Abstract Chinese giant salamander (CGS) has high medicinal value and long history of clinical use in ancient China. In this study, CGS skin (CGSS) collagen was extracted and purified to prepare collagen sponge by freeze-drying. TEMPO oxidized microfibrillated cellulose (TEMPO-MFC) and genipin were adopted to improve the mechanical properties of collagen sponge. The hygroscopicity, porosity, mechanical properties, hemostatic performance, morphology, and biodegradability of the resultant sponges were investigated in detail. The results indicated that CGSS collagen was type I collagen with intact triple-helical structure, and the prepared sponge had porous structure and excellent hemostatic performance with procoagulant ratio of 53.28%. However, the CGSS collagen sponge showed low tensile strength (TS) of 98.80 KPa, compression strength (CS) of 1.48 KPa, and elongation at break (E) of 4.72%. Incorporating 2.5% TEMPO-MFC into the native CGSS collagen sponge resulted in an increase of 188.26% in TS to 284.80 KPa, 166.89% in CS to 3.95 KPa, and 73.52% in E to 8.19%. The improvements were attributed to the physical filling of TEMPO-MFC in cavity and cavity wall of collagen sponge and the stable chemical linkage between carboxyl of TEMPO-MFC and amino group of collagen which effectively improved the toughening of sponge and formed good interface bonding, respectively.

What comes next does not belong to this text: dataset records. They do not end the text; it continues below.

-- ==== Sys2Proof/Machine/Dispatch.lean ====
section
/-! DEFINITION. Which meaning each command has: one arm per constructor. -/

namespace Sys2Proof.Machine

/-- The effect of a command on everything but the queue. -/
def exec (i : Instr) (s : State) : Host.Outcome State Fault Refusal :=
  match i with
  | .powerGood feed => Sys2Proof.Machine.execPowerGood feed s
  | .start facts => Sys2Proof.Machine.execStart facts s
  | .scrapStart cap => Sys2Proof.Machine.execScrapStart cap s
  | .mailboxReady => Sys2Proof.Machine.execMailboxReady s
  | .serviceComplete => Sys2Proof.Machine.execServiceComplete s
  | .feedLoss feed => Sys2Proof.Machine.execFeedLoss feed s
  | .feedReturn feed => Sys2Proof.Machine.execFeedReturn feed s
  | .holdUpBridge => Sys2Proof.Machine.execHoldUpBridge s
  | .powerFailure => Sys2Proof.Machine.execPowerFailure s
  | .flushComplete => Sys2Proof.Machine.execFlushComplete s
  | .reset pin lowNs => Sys2Proof.Machine.execReset pin lowNs s
  | .resetRelease pin => Sys2Proof.Machine.execResetRelease pin s
  | .ioBankLoss bank => Sys2Proof.Machine.execIoBankLoss bank s
  | .ioBankReturn bank => Sys2Proof.Machine.execIoBankReturn bank s
  | .vbatLoss => Sys2Proof.Machine.execVbatLoss s
  | .capacitorMeasurement cap => Sys2Proof.Machine.execCapacitorMeasurement cap s
  | .vholdLowTimeout => Sys2Proof.Machine.execVholdLowTimeout s
  | .standbyExit => Sys2Proof.Machine.execStandbyExit s
  | .pkeIdleOff core => Sys2Proof.Machine.execPkeIdleOff core s
  | .usbAttach => Sys2Proof.Machine.execUsbAttach s
  | .usbDetach => Sys2Proof.Machine.execUsbDetach s
  | .hostPathClaim path => Sys2Proof.Machine.execHostPathClaim path s
  | .usbBusReset => Sys2Proof.Machine.execUsbBusReset s
  | .linkLane gen width => Sys2Proof.Machine.execLinkLane gen width s
  | .linkLoss cause => Sys2Proof.Machine.execLinkLoss cause s
  | .vfEnable numVFs => Sys2Proof.Machine.execVfEnable numVFs s
  | .vfFlr fn => Sys2Proof.Machine.execVfFlr fn s
  | .pf0Flr => Sys2Proof.Machine.execPf0Flr s
  | .busMasterDisable fn => Sys2Proof.Machine.execBusMasterDisable fn s
  | .d3hot fn => Sys2Proof.Machine.execD3hot fn s
  | .completionTimeout qix entry => Sys2Proof.Machine.execCompletionTimeout qix entry s
  | .doorbell fn qix value whole => Sys2Proof.Machine.execDoorbell fn qix value whole s
  | .linkCtrl value => Sys2Proof.Machine.execLinkCtrl value s
  | .coal fn vec value => Sys2Proof.Machine.execCoal fn vec value s
  | .coalesceTimeout fn vec => Sys2Proof.Machine.execCoalesceTimeout fn vec s
  | .vectorUnmask fn vec => Sys2Proof.Machine.execVectorUnmask fn vec s
  | .registerWrite fn space off size value => Sys2Proof.Machine.execRegisterWrite fn space off size value s
  | .fetch shard result => Sys2Proof.Machine.execFetch shard result s
  | .sourceArrived qix result => Sys2Proof.Machine.execSourceArrived qix result s
  | .dispatch => Sys2Proof.Machine.execDispatch s
  | .nop qix => Sys2Proof.Machine.execNop qix s
  | .accept seq => Sys2Proof.Machine.execAccept seq s
  | .sealMsg seq => Sys2Proof.Machine.execSealMsg seq s
  | .openMsg seq => Sys2Proof.Machine.execOpenMsg seq s
  | .xtsEnc seq => Sys2Proof.Machine.execXtsEnc seq s
  | .xtsDec seq => Sys2Proof.Machine.execXtsDec seq s
  | .outcome seq => Sys2Proof.Machine.execOutcome seq s
  | .verifyReceipt seq => Sys2Proof.Machine.execVerifyReceipt seq s
  | .unitRelease seq => Sys2Proof.Machine.execUnitRelease seq s
  | .queueStop qix => Sys2Proof.Machine.execQueueStop qix s
  | .nonceExhausted qix => Sys2Proof.Machine.execNonceExhausted qix s
  | .queueDrained qix => Sys2Proof.Machine.execQueueDrained qix s
  | .failover slot cause => Sys2Proof.Machine.execFailover slot cause s
  | .laneStartTestDone slot pass0 pass1 => Sys2Proof.Machine.execLaneStartTestDone slot pass0 pass1 s
  | .laneFullTestDone lane pass => Sys2Proof.Machine.execLaneFullTestDone lane pass s
  | .laggard slot measure later => Sys2Proof.Machine.execLaggard slot measure later s
  | .laggardDrainEnd slot => Sys2Proof.Machine.execLaggardDrainEnd slot s
  | .laneTestPeriodic => Sys2Proof.Machine.execLaneTestPeriodic s
  | .maskReseed lane => Sys2Proof.Machine.execMaskReseed lane s
  | .leafInOrder => Sys2Proof.Machine.execLeafInOrder s
  | .batchTimeout => Sys2Proof.Machine.execBatchTimeout s
  | .pageTimeout => Sys2Proof.Machine.execPageTimeout s
  | .pageSealed => Sys2Proof.Machine.execPageSealed s
  | .journalCheckpoint => Sys2Proof.Machine.execJournalCheckpoint s
  | .seqMarkRaise => Sys2Proof.Machine.execSeqMarkRaise s
  | .seqReservePoint => Sys2Proof.Machine.execSeqReservePoint s
  | .opsecCheckpoint => Sys2Proof.Machine.execOpsecCheckpoint s
  | .meterWriteBehind page => Sys2Proof.Machine.execMeterWriteBehind page s
  | .counterBackWrite ctr => Sys2Proof.Machine.execCounterBackWrite ctr s
  | .reservationMarkRaise drawId => Sys2Proof.Machine.execReservationMarkRaise drawId s
  | .nbStartupTestDone bank pass streams prop => Sys2Proof.Machine.execNbStartupTestDone bank pass streams prop s
  | .nbHealthFail bank stream prop => Sys2Proof.Machine.execNbHealthFail bank stream prop s
  | .nbCalibrationDone bank bound => Sys2Proof.Machine.execNbCalibrationDone bank bound s
  | .calPeriodic bank => Sys2Proof.Machine.execCalPeriodic bank s
  | .calTemperature bank temp => Sys2Proof.Machine.execCalTemperature bank temp s
  | .nbRestart bank => Sys2Proof.Machine.execNbRestart bank s
  | .drawDefineTimeout drawId => Sys2Proof.Machine.execDrawDefineTimeout drawId s
  | .drawCloseDrained drawId => Sys2Proof.Machine.execDrawCloseDrained drawId s
  | .drawCertSigned drawId => Sys2Proof.Machine.execDrawCertSigned drawId s
  | .rulesetDrainEnd => Sys2Proof.Machine.execRulesetDrainEnd s
  | .gateSyncRetired => Sys2Proof.Machine.execGateSyncRetired s
  | .keyImportTimeout fn mbx => Sys2Proof.Machine.execKeyImportTimeout fn mbx s
  | .challengeExpiry => Sys2Proof.Machine.execChallengeExpiry s
  | .dbgRightsExpiry => Sys2Proof.Machine.execDbgRightsExpiry s
  | .lcReset => Sys2Proof.Machine.execLcReset s
  | .tamperInput input newWindow => Sys2Proof.Machine.execTamperInput input newWindow s
  | .t4Reset => Sys2Proof.Machine.execT4Reset s
  | .unpoweredTamperLatch sensor => Sys2Proof.Machine.execUnpoweredTamperLatch sensor s
  | .loopResistanceMeasure ohmsA ohmsB => Sys2Proof.Machine.execLoopResistanceMeasure ohmsA ohmsB s
  | .unitFailed unit index => Sys2Proof.Machine.execUnitFailed unit index s
  | .dramUncorrectable line reader => Sys2Proof.Machine.execDramUncorrectable line reader s
  | .scrubPeriod corrected => Sys2Proof.Machine.execScrubPeriod corrected s
  | .mramRefresh => Sys2Proof.Machine.execMramRefresh s
  | .eventBufferWrite => Sys2Proof.Machine.execEventBufferWrite s
  | .evtSuppressed code => Sys2Proof.Machine.execEvtSuppressed code s
  | .meterPortRead addr strobesOk => Sys2Proof.Machine.execMeterPortRead addr strobesOk s
  | .meterPortWrite addr data be weLowNs weRiseNs => Sys2Proof.Machine.execMeterPortWrite addr data be weLowNs weRiseNs s
  | .meterIncrement ctr amount be => Sys2Proof.Machine.execMeterIncrement ctr amount be s
  | .counterWindowRead ctr => Sys2Proof.Machine.execCounterWindowRead ctr s
  | .groupOpen page => Sys2Proof.Machine.execGroupOpen page s
  | .groupCommit => Sys2Proof.Machine.execGroupCommit s
  | .groupAbort => Sys2Proof.Machine.execGroupAbort s
  | .tvVerdict spaced => Sys2Proof.Machine.execTvVerdict spaced s
  | .dgStart party alg => Sys2Proof.Machine.execDgStart party alg s
  | .dgFinish party alg => Sys2Proof.Machine.execDgFinish party alg s
  | .dgData party data busy => Sys2Proof.Machine.execDgData party data busy s
  | .dgOwn party value => Sys2Proof.Machine.execDgOwn party value s
  | .dgOwnerTimeout => Sys2Proof.Machine.execDgOwnerTimeout s
  | .dgLowWordRead off => Sys2Proof.Machine.execDgLowWordRead off s
  | .pmonFreeze value => Sys2Proof.Machine.execPmonFreeze value s
  | .pmonClear => Sys2Proof.Machine.execPmonClear s
  | .pmonCntRead n => Sys2Proof.Machine.execPmonCntRead n s
  | .rdStatus => Sys2Proof.Machine.execRdStatus s
  | .wrMbx arg data crc timingOk => Sys2Proof.Machine.execWrMbx arg data crc timingOk s
  | .rdMbx => Sys2Proof.Machine.execRdMbx s
  | .spiSubmit arg data crc timingOk => Sys2Proof.Machine.execSpiSubmit arg data crc timingOk s
  | .rdCompl ack => Sys2Proof.Machine.execRdCompl ack s
  | .spiUnknownCommand cmd arg => Sys2Proof.Machine.execSpiUnknownCommand cmd arg s
  | .usbSubmit frame => Sys2Proof.Machine.execUsbSubmit frame s
  | .mailboxUnknownOpcode r opcode => Sys2Proof.Machine.execMailboxUnknownOpcode r opcode s
  | .devIdentity r => Sys2Proof.Machine.execDevIdentity r s
  | .devStatus r => Sys2Proof.Machine.execDevStatus r s
  | .devStandby r => Sys2Proof.Machine.execDevStandby r s
  | .devChallenge r => Sys2Proof.Machine.execDevChallenge r s
  | .devPubkeys r => Sys2Proof.Machine.execDevPubkeys r s
  | .fnConfig r => Sys2Proof.Machine.execFnConfig r s
  | .queueCreate r => Sys2Proof.Machine.execQueueCreate r s
  | .queueDisable r => Sys2Proof.Machine.execQueueDisable r s
  | .queueDelete r => Sys2Proof.Machine.execQueueDelete r s
  | .queueQuery r => Sys2Proof.Machine.execQueueQuery r s
  | .fnDisable r => Sys2Proof.Machine.execFnDisable r s
  | .fnEnable r => Sys2Proof.Machine.execFnEnable r s
  | .keyDerive r => Sys2Proof.Machine.execKeyDerive r s
  | .keyImport r => Sys2Proof.Machine.execKeyImport r s
  | .keyInvalidate r => Sys2Proof.Machine.execKeyInvalidate r s
  | .keyQuery r => Sys2Proof.Machine.execKeyQuery r s
  | .drawSchedule r => Sys2Proof.Machine.execDrawSchedule r s
  | .drawClose r => Sys2Proof.Machine.execDrawClose r s
  | .drawRun r fails => Sys2Proof.Machine.execDrawRun r fails s
  | .drawCert r => Sys2Proof.Machine.execDrawCert r s
  | .instantBatch r fails => Sys2Proof.Machine.execInstantBatch r fails s
  | .nbStatus r => Sys2Proof.Machine.execNbStatus r s
  | .journalStatus r => Sys2Proof.Machine.execJournalStatus r s
  | .journalQuery r => Sys2Proof.Machine.execJournalQuery r s
  | .journalExport r => Sys2Proof.Machine.execJournalExport r s
  | .journalReclaim r => Sys2Proof.Machine.execJournalReclaim r s
  | .journalSync r => Sys2Proof.Machine.execJournalSync r s
  | .journalClaimTime r => Sys2Proof.Machine.execJournalClaimTime r s
  | .rulesetLoad r => Sys2Proof.Machine.execRulesetLoad r s
  | .rulesetQuery r => Sys2Proof.Machine.execRulesetQuery r s
  | .rulesetDelete r => Sys2Proof.Machine.execRulesetDelete r s
  | .lcStatus r => Sys2Proof.Machine.execLcStatus r s
  | .lcTransition r => Sys2Proof.Machine.execLcTransition r s
  | .lcFlagBurn r => Sys2Proof.Machine.execLcFlagBurn r s
  | .dbgCertLoad r => Sys2Proof.Machine.execDbgCertLoad r s
  | .fwStatus r => Sys2Proof.Machine.execFwStatus r s
  | .fwWrite r => Sys2Proof.Machine.execFwWrite r s
  | .fwVerify r => Sys2Proof.Machine.execFwVerify r s
  | .fwActivate r => Sys2Proof.Machine.execFwActivate r s
  | .fwCommit r => Sys2Proof.Machine.execFwCommit r s
  | .evtRead r => Sys2Proof.Machine.execEvtRead r s
  | .evtClear r => Sys2Proof.Machine.execEvtClear r s
  | .diagSelftest r cap => Sys2Proof.Machine.execDiagSelftest r cap s
  | .diagSchedule r => Sys2Proof.Machine.execDiagSchedule r s
  | .diagHealth r => Sys2Proof.Machine.execDiagHealth r s
  | .pmonConfig r => Sys2Proof.Machine.execPmonConfig r s
  | .gateWrite r => Sys2Proof.Machine.execGateWrite r s
  | .gateRead r => Sys2Proof.Machine.execGateRead r s
  | .gateLock r => Sys2Proof.Machine.execGateLock r s
  | .gateSync r => Sys2Proof.Machine.execGateSync r s
  | .gateFaults r => Sys2Proof.Machine.execGateFaults r s
  | .ctrRead r => Sys2Proof.Machine.execCtrRead r s
  | .meterRead r => Sys2Proof.Machine.execMeterRead r s
  | .meterWrite r => Sys2Proof.Machine.execMeterWrite r s
  | .meterProtect r => Sys2Proof.Machine.execMeterProtect r s
  | .tapReset => Sys2Proof.Machine.execTapReset s
  | .extest => Sys2Proof.Machine.execExtest s
  | .idcode => Sys2Proof.Machine.execIdcode s
  | .samplePreload cells => Sys2Proof.Machine.execSamplePreload cells s
  | .dbgStatus update => Sys2Proof.Machine.execDbgStatus update s
  | .dbgLoad package => Sys2Proof.Machine.execDbgLoad package s
  | .dbgMem write addr data => Sys2Proof.Machine.execDbgMem write addr data s
  | .dbgCore op => Sys2Proof.Machine.execDbgCore op s
  | .dbgTrace => Sys2Proof.Machine.execDbgTrace s
  | .dbgOtp word => Sys2Proof.Machine.execDbgOtp word s
  | .dbgScan chain => Sys2Proof.Machine.execDbgScan chain s
  | .bypass code => Sys2Proof.Machine.execBypass code s
  | .linkReturn gen width setup => Sys2Proof.Machine.execLinkReturn gen width setup s
  | .d3hotExit fn => Sys2Proof.Machine.execD3hotExit fn s
  | .busMasterEnable fn => Sys2Proof.Machine.execBusMasterEnable fn s
  | .vbatRecovery => Sys2Proof.Machine.execVbatRecovery s
  | .pkeTestDone core pass => Sys2Proof.Machine.execPkeTestDone core pass s
  | .receivedTlpError kind => Sys2Proof.Machine.execReceivedTlpError kind s
  | .usbBulkIn ep => Sys2Proof.Machine.execUsbBulkIn ep s
  | .pdMessage msg => Sys2Proof.Machine.execPdMessage msg s
  | .commandWaitTimeout fn mbx => Sys2Proof.Machine.execCommandWaitTimeout fn mbx s

end Sys2Proof.Machine
end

Subsequent 0.3% genipin treatment further improved the TS to 605.00 KPa and the CS to 8.66 KPa as a result of crosslinking reaction. Moreover, the composite reinforcing also improved the anti-degradation ability and procoagulant ratio of collagen sponge. All results suggested that the TEMPO-MFC toughened and genipin crosslinked CGSS composite collagen sponge is a promising rapid hemostatic material with high-strength and can be applicated in biomedical field.